Gray has also recommended that judges should “consider race as a factor when placing children for adoption (e.g., by applying provisions similar to those in the Indian Child Welfare Act to African American children) … vigorously recruit families whose background reflects that of children waiting to be adopted and who will adopt older children.”
Gray’s encouragement of her fellow jurists to consider race as a factor in placing children in foster homes may be illegal (she did not respond to a follow-up email seeking comment on this point). Walter Olson, a legal analyst and senior fellow at the Cato Institute, told RCI that "since 1996 … federal law has made it explicitly unlawful for a state that receives federal adoption or foster care funding to delay or deny any placement because of the parent's or child's race, ethnicity, or national origin, except for kids that fall under the Indian Child Welfare Act.
“Without a change in federal law, it's not at all clear how Judge Gray would expect states to move toward restricting transracial placements for black kids. And even if federal law did change, denying children placement because a family is of the ‘wrong’ race could still run afoul of the U.S. Constitution."
The goal of foster care and adoption out of foster care is to place children in stable, loving homes. A quarter-century ago, when the Interethnic Placement Act was passed, the left and the right agreed that these homes could be provided by parents of any race. That consensus may be disappearing.
Some child advocates in Orleans Parish believe Gray’s activism on the bench is wreaking havoc with the youngest residents of that parish. But Assistant Secretary Hodnett suggests everything is under control. She said that the “repeat maltreatment rates” for Orleans Parish have not changed since the foster care rates started falling.

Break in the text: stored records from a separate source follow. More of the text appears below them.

-- ==== Sys2Proof/Laws/State.lean ====
section
/-! SUPPORT. One lemma per field per update of the state, so that no proof unfolds a record update. -/

namespace Sys2Proof.Machine

@[simp] theorem writeReg_mem (r : RegIndex) (v : Word) (s : State) : (writeReg r v s).mem = s.mem := rfl
@[simp] theorem writeReg_requests (r : RegIndex) (v : Word) (s : State) :
    (writeReg r v s).requests = s.requests := rfl
@[simp] theorem writeReg_responses (r : RegIndex) (v : Word) (s : State) :
    (writeReg r v s).responses = s.responses := rfl

@[simp] theorem memWrite_regs (a : MemIndex) (v : Word) (s : State) : (memWrite a v s).regs = s.regs := rfl
@[simp] theorem memWrite_mem (a : MemIndex) (v : Word) (s : State) :
    (memWrite a v s).mem = Memory.write a.val v s.mem := rfl
@[simp] theorem memWrite_requests (a : MemIndex) (v : Word) (s : State) :
    (memWrite a v s).requests = s.requests := rfl
@[simp] theorem memWrite_responses (a : MemIndex) (v : Word) (s : State) :
    (memWrite a v s).responses = s.responses := rfl

@[simp] theorem respond_regs (r : Response) (s : State) : (respond r s).regs = s.regs := rfl
@[simp] theorem respond_mem (r : Response) (s : State) : (respond r s).mem = s.mem := rfl
@[simp] theorem respond_requests (r : Response) (s : State) : (respond r s).requests = s.requests := rfl
@[simp] theorem respond_responses (r : Response) (s : State) :
    (respond r s).responses = s.responses ++ [r] := rfl

@[simp] theorem submit_regs (reqs : List Request) (s : State) : (submit reqs s).regs = s.regs := rfl
@[simp] theorem submit_mem (reqs : List Request) (s : State) : (submit reqs s).mem = s.mem := rfl
@[simp] theorem submit_requests (reqs : List Request) (s : State) :
    (submit reqs s).requests = s.requests ++ reqs := rfl
@[simp] theorem submit_responses (reqs : List Request) (s : State) :
    (submit reqs s).responses = s.responses := rfl

@[simp] theorem submitNext_regs (req : Request) (s : State) : (submitNext req s).regs = s.regs := rfl
@[simp] theorem submitNext_mem (req : Request) (s : State) : (submitNext req s).mem = s.mem := rfl
@[simp] theorem submitNext_requests (req : Request) (s : State) :
    (submitNext req s).requests = req :: s.requests := rfl
@[simp] theorem submitNext_responses (req : Request) (s : State) :
    (submitNext req s).responses = s.responses := rfl

end Sys2Proof.Machine
end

The state, however, does not seem to have the numbers to back up that claim. A representative of Louisiana’s Department of Children & Family Services says repeat maltreatment claims are tracked only as a regional total for three parishes, and data for Orleans cannot be broken out (even though almost all other child welfare indicators are tracked by parish). And the numbers they do have are only available for six months despite the fact that repeat maltreatment often takes longer to manifest.
Gray said, “I’m not doing research. I don’t know if a family comes back to the attention of the department unless it results in another court case” and she happens to be the one hearing it. She says that “we are trying to figure out how we can gather those numbers,” but right now “it’s all kind of speculation.”
While state officials and advocates such as Casey Family Programs are talking up Judge Gray and her innovative jurisprudence inside of child welfare policy circles, the people of Orleans Parish who vote for their family court judges have received no notice of these changes. And because court records are kept sealed, it’s impossible to evaluate the plan to leave more and more children in homes where parents have been accused of abuse or severe neglect – including cases like Brandajah Smith’s.
Her noncustodial father, Brandon Pierre, 29, of Metairie, spoke to the Times-Picayune one day this summer after reviewing records he obtained from his daughter's school. "To read all of that now, to hear all of those things, I choked up all over again," he said. "I can't believe this was going on and I had no idea."
Naomi Schaefer Riley is a resident fellow at the American Enterprise Institute and a senior fellow at the Independent Women’s Forum.
Correction: 8:22 AM Eastern, Sept. 27, 2019
An earlier version of this article misidentified Walter Olson. He is a legal analyst, not a lawyer.